__WHAT THE EXERCISE ASKS__:
Would you please transcribe, exactly as written, the lines of the entries below starting at the one that holds "def linesAfter (ls" and ending at the one that holds "c [] = c := rfl", both included?

----- DATA LISTING -----

-- ==== Sys2Proof/Laws/Run.lean ====
section
/-! SUPPORT. Runs of primitives that all complete: what the state after them is, as a function of the
events they emit. `Ran n evs s t`: `n` micro-steps led from `s` to `t` and emitted `evs`. -/

namespace Sys2Proof.Machine

/-! ### Lines and reference environment as functions of the events -/

/-- The lines after an event. -/
def lineAfter (ls : Lines) : Event → Lines
  | .w l v => ls.set l v
  | _ => ls

/-- The lines after events. -/
def linesAfter (ls : Lines) (evs : List Event) : Lines := evs.foldl lineAfter ls

/-- The reference environment after events that find the lines at `ls`. -/
def chipAfter (p : Params) : Lines → Chip → List Event → Chip
  | _, c, [] => c
  | ls, c, e :: es => chipAfter p (lineAfter ls e) (c.observe p ls e) es

@[simp] theorem linesAfter_nil (ls : Lines) : linesAfter ls [] = ls := rfl
@[simp] theorem linesAfter_cons (ls : Lines) (e : Event) (es : List Event) :
    linesAfter ls (e :: es) = linesAfter (lineAfter ls e) es := rfl
@[simp] theorem linesAfter_append (ls : Lines) (es fs : List Event) :
    linesAfter ls (es ++ fs) = linesAfter (linesAfter ls es) fs := List.foldl_append
@[simp] theorem chipAfter_nil (p : Params) (ls : Lines) (c : Chip) : chipAfter p ls c [] = c := rfl
@[simp] theorem chipAfter_cons (p : Params) (ls : Lines) (c : Chip) (e : Event) (es : List Event) :
    chipAfter p ls c (e :: es) = chipAfter p (lineAfter ls e) (c.observe p ls e) es := rfl
@[simp] theorem chipAfter_append (p : Params) (ls : Lines) (c : Chip) (es fs : List Event) :
    chipAfter p ls c (es ++ fs) = chipAfter p (linesAfter ls es) (chipAfter p ls c es) fs := by
  induction es generalizing ls c with
  | nil => rfl
  | cons e es ih => exact ih _ _

@[simp] theorem lineAfter_outward (ls : Lines) (e : Event) :
    lineAfter ls e.outward = lineAfter ls e := by cases e <;> rfl
@[simp] theorem observe_outward (p : Params) (ls : Lines) (c : Chip) (e : Event) :
    c.observe p ls e.outward = c.observe p ls e := by cases e <;> rfl
@[simp] theorem outward_nil : outward [] = [] := rfl
@[simp] theorem outward_cons (e : Event) (es : List Event) :
    outward (e :: es) = e.outward :: outward es := rfl
@[simp] theorem outward_append (es fs : List Event) :
    outward (es ++ fs) = outward es ++ outward fs := List.map_append

/-- The lines do not depend on what came in. -/
theorem linesAfter_outward (ls : Lines) (evs : List Event) :
    linesAfter ls (outward evs) = linesAfter ls evs := by
  induction evs generalizing ls with
  | nil => rfl
  | cons e es ih => simp [ih]

/-- The reference environment does not depend on what came in. -/
theorem chipAfter_outward (p : Params) (ls : Lines) (c : Chip) (evs : List Event) :
    chipAfter p ls c (outward evs) = chipAfter p ls c evs := by
  induction evs generalizing ls c with
  | nil => rfl
  | cons e es ih => simp [ih]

-----

__YOUR SOLUTION__:
def linesAfter (ls : Lines) (evs : List Event) : Lines := evs.foldl lineAfter ls

/-- The reference environment after events that find the lines at `ls`. -/
def chipAfter (p : Params) : Lines → Chip → List Event → Chip
  | _, c, [] => c
  | ls, c, e :: es => chipAfter p (lineAfter ls e) (c.observe p ls e) es

@[simp] theorem linesAfter_nil (ls : Lines) : linesAfter ls [] = ls := rfl
@[simp] theorem linesAfter_cons (ls : Lines) (e : Event) (es : List Event) :
    linesAfter ls (e :: es) = linesAfter (lineAfter ls e) es := rfl
@[simp] theorem linesAfter_append (ls : Lines) (es fs : List Event) :
    linesAfter ls (es ++ fs) = linesAfter (linesAfter ls es) fs := List.foldl_append
@[simp] theorem chipAfter_nil (p : Params) (ls : Lines) (c : Chip) : chipAfter p ls c [] = c := rfl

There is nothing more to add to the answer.